In [2]:
import pandas as pd 
import numpy as np 
import datetime
import sqlite3 
import pybaseball as pyb #Pybaseball is where we will be pulling data from

In [7]:
# Get today's date 
today = datetime.date.today()
#turn the output of the date to a string to be able to pass through the statcast function
today_str = today.strftime('%Y-%m-%d')  
#This start_dt will be the starting date of spring training for the 2023 season 
start_dt_od = '2023-03-30'


In [None]:
#Get all data leading from Opening Day to the current date from pybaseball's statcast function 
data = pyb.statcast(start_dt=start_dt_od, end_dt=today_str, team=None, verbose=True, parallel=True)

#Using an arbitray set of dates to test to make sure the functions work and data can be written to the databse - this line is only included to test the code out

In [None]:
#data = pyb.statcast(start_dt = '2022-05-17', end_dt = '2022-05-18', team = None, verbose = True, parallel = True) 

#This is a function to add some aditional things I want in the pitch by pich data

In [19]:
def add_to_savant(df):
    # Modify 'pfx_x' and 'pfx_z' columns to get them in inches 
    df['pfx_x'] = df['pfx_x'].apply(lambda x: x * -12)
    df['pfx_z'] = df['pfx_z'].apply(lambda x: x * 12)
    
    # Create 'hard_hit' column
    df['launch_speed'] = df['launch_speed'].fillna(False)
    df['hard_hit'] = df['launch_speed'].apply(lambda x: 1 if x > 95 else 0)

    # Create 'sweet_spot' column
    df['launch_angle'] = df['launch_angle'].fillna(False)
    df['sweet_spot'] = df['launch_angle'].apply(lambda x: 1 if (x >= 8) and (x <= 32) else 0)

    # Add 'VAA' column
    vy_f = -1 * np.sqrt(df['vx0']**2 + df['vy0']**2) 
    t = (vy_f - df['vy0']) / df['ay']
    vz_f = df['vz0'] + df['az'] * t
    df['VAA'] = np.round(-1 * np.arctan(vz_f / vy_f) * (180 / np.pi), 2)
    
    # Add 'count' column
    df['count'] = df['balls'].astype(str) + '-' + df['strikes'].astype(str)
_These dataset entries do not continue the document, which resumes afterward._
/-! ### Jumps (spec/43_jumps.md) -/

/-- R99: encoding of j; it halts when its target is its own address and jumps otherwise; nothing else halts. -/
def Obligations.JHaltsAtItsOwnAddressElseJumps : Prop :=
  (∀ (target : Imm13) (s : State),
    decode (BitVec.ofNat 16 (2 * 8192 + target.toNat)) = .j target ∧
      ∃ t, exec (.j target) s = .next t ∧
        if target = s.pc then HaltsHere s t
        else ContinuesAt s t target.toNat ∧ WritesNothing s t) ∧
    ∀ (i : Instr) (s t : State), exec i s = .next t → s.run = .running → t.run = .halted → i = .j s.pc

/-- R100: encoding, link, next pc, frame and completion of jal. -/
def Obligations.JalLinksAndJumps : Prop :=
  ∀ (target : Imm13) (s : State),
    decode (BitVec.ofNat 16 (3 * 8192 + target.toNat)) = .jal target ∧
      ∃ t, exec (.jal target) s = .next t ∧ ContinuesAt s t target.toNat ∧ WritesReg s t 7 (nextAddr s)

/-- R101: encoding, next pc, frame and completion of jeq. -/
def Obligations.JeqBranchesRelativeToNpcWhenEqual : Prop :=
  ∀ (a b : RegIdx) (imm : Imm7) (s : State),
    decode (BitVec.ofNat 16 (6 * 8192 + a.toNat * 1024 + b.toNat * 128 + imm.toNat)) = .jeq a b imm ∧
      ∃ t, exec (.jeq a b imm) s = .next t ∧ WritesNothing s t ∧
        ContinuesAt s t
          (if s.readReg a = s.readReg b then (((s.pc.toNat : Int) + 1 + sext7 imm) % 8192).toNat
           else nextAddr s)

/-- R102: jal is the call and `jr $7` the return: from any later state in which R7 still holds the link, it goes to the
address after the jal. -/
def Obligations.JrThroughLinkReturnsAfterJal : Prop :=
  ∀ (target : Imm13) (ignored : BitVec 6) (s : State),
    ∃ t, exec (.jal target) s = .next t ∧
      ∀ later : State, later.readReg 7 = t.readReg 7 →
        ∃ u, exec (.jr 7 ignored) later = .next u ∧ u.pc.toNat = (s.pc.toNat + 1) % 8192

/-! ### Loads and stores (spec/44_load_store.md, spec/20_memory.md) -/

/-- R104: the effective address under both widths, and when the access faults. -/
def Obligations.EffectiveAddressReducedToWidth : Prop :=
  ∀ (r : RegIdx) (imm : Imm7) (s : State),
    -64 ≤ ((s.readReg r).toNat : Int) + sext7 imm ∧ ((s.readReg r).toNat : Int) + sext7 imm ≤ 65598 ∧
      match s.params.lsAddrBits with
      | .bits13 =>
        (s.effectiveAddress r imm : Int) = (((s.readReg r).toNat : Int) + sext7 imm) % 8192 ∧
          s.effectiveAddress r imm < 8192 ∧
          ∀ (d : RegIdx) (t : State),
            (exec (.lw r d imm) s = .next t ∨ exec (.sw r d imm) s = .next t) → t.run = s.run
      | .bits14 =>
        (s.effectiveAddress r imm : Int) = (((s.readReg r).toNat : Int) + sext7 imm) % 16384 ∧
          s.effectiveAddress r imm < 16384 ∧
          (8192 ≤ s.effectiveAddress r imm →
            ∀ d : RegIdx,
              (d ≠ 0 → ∃ t, exec (.lw r d imm) s = .next t ∧ t.run = .faulted) ∧
                ∃ t, exec (.sw r d imm) s = .next t ∧ t.run = .faulted)

/-- R105: encoding of lw; in range it loads the whole word; out of range it faults with cause 1, but for register 0, where
both the fault and a step that changes only pc are admitted. -/
def Obligations.LwLoadsWordOrFaults : Prop :=
  ∀ (r d : RegIdx) (imm : Imm7) (s : State),
    decode (BitVec.ofNat 16 (4 * 8192 + r.toNat * 1024 + d.toNat * 128 + imm.toNat)) = .lw r d imm ∧
      ∃ t, exec (.lw r d imm) s = .next t ∧
        if s.effectiveAddress r imm < 8192 then
          ContinuesAt s t (nextAddr s) ∧
            WritesReg s t d (s.word (BitVec.ofNat 13 (s.effectiveAddress r imm))).toNat
        else
          s.params.lsAddrBits = .bits14 ∧
            if d ≠ 0 then
              FaultsWith s t .loadAddrOutOfRange (s.effectiveAddress r imm) ∧ t.freeCount = s.freeCount
            else
              FaultsWith s t .loadAddrOutOfRange (s.effectiveAddress r imm) ∨
                (t.pc.toNat = nextAddr s ∧ t.run = s.run ∧ t.fault = s.fault ∧ t.params = s.params ∧
                  WritesNothing s t)

/-- R106: encoding of sw; in range it stores the whole word; out of range it faults with cause 2. -/
def Obligations.SwStoresWordOrFaults : Prop :=
  ∀ (r v : RegIdx) (imm : Imm7) (s : State),
    decode (BitVec.ofNat 16 (5 * 8192 + r.toNat * 1024 + v.toNat * 128 + imm.toNat)) = .sw r v imm ∧
      ∃ t, exec (.sw r v imm) s = .next t ∧
        if s.effectiveAddress r imm < 8192 then
          ContinuesAt s t (nextAddr s) ∧ StoresWord s t (s.effectiveAddress r imm) (s.readReg v)
        else
          s.params.lsAddrBits = .bits14 ∧
            FaultsWith s t .storeAddrOutOfRange (s.effectiveAddress r imm) ∧ t.freeCount = s.freeCount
    # Add 'count_type' column  
    df['count_type'] = ''
    df.loc[df['count'] == '1-0', '2-0','3-0','2-1','3-1','3-2'] = 'hitter'
    df.loc[df['count'] == '0-1', '0-2','1-2'] = 'pitcher'
    df.loc[df['count'] == '0-0', '1-1','2-2'] = 'even'

    return df

#These are the column names I will be changing to make querying quicker for me

In [20]:
# Define a dictionary with the column name changes
column_names_dict = {
    'release_speed': 'velo',
    'release_pos_x': 'release_side',
    'release_pos_z': 'release_height',
    'game_date': 'date',
    'pf_x_z': 'ind_vert_break',
    'pf_x_x': 'horizontal_break',
    'launch_speed': 'exit_velo',
    
    # Add more column names as needed
}

#Function to apply column name changes to the data

In [21]:
def rename_statcast_columns(data, column_names_dict):
    """
    Rename columns from the Statcast data that was pulled from Savant

    Parameters:
        data (pd.DataFrame): Statcast data from Savant
        column_names_dict (dict): a dictionary containing the current column names as keys
                                  and the new column names as values

    Returns:
        pd.DataFrame: the modified DataFrame with the renamed columns
    """
    data = data.rename(columns=column_names_dict)
    return data

In [22]:
# Run the downloaded data from pybaseball for the day through the 'add_to_savant' function
modified_data = add_to_savant(data)

In [None]:
# Run the new dataframe (modified_data) that contains the new columns from the 'add_to_savant' function through 
# the function that renames the columns
data_cleaned = rename_statcast_columns(modified_data, column_names_dict) 
print(data_cleaned.head())

#We want to clear out any data in the database table before we load anything new. This is to ensure that if Statcast makes any changes we will always have the most up to date information - thanks to Jeremy Maschino for this suggestion

In [24]:
# Connect to the database
conn = sqlite3.connect('2023Statcast.db')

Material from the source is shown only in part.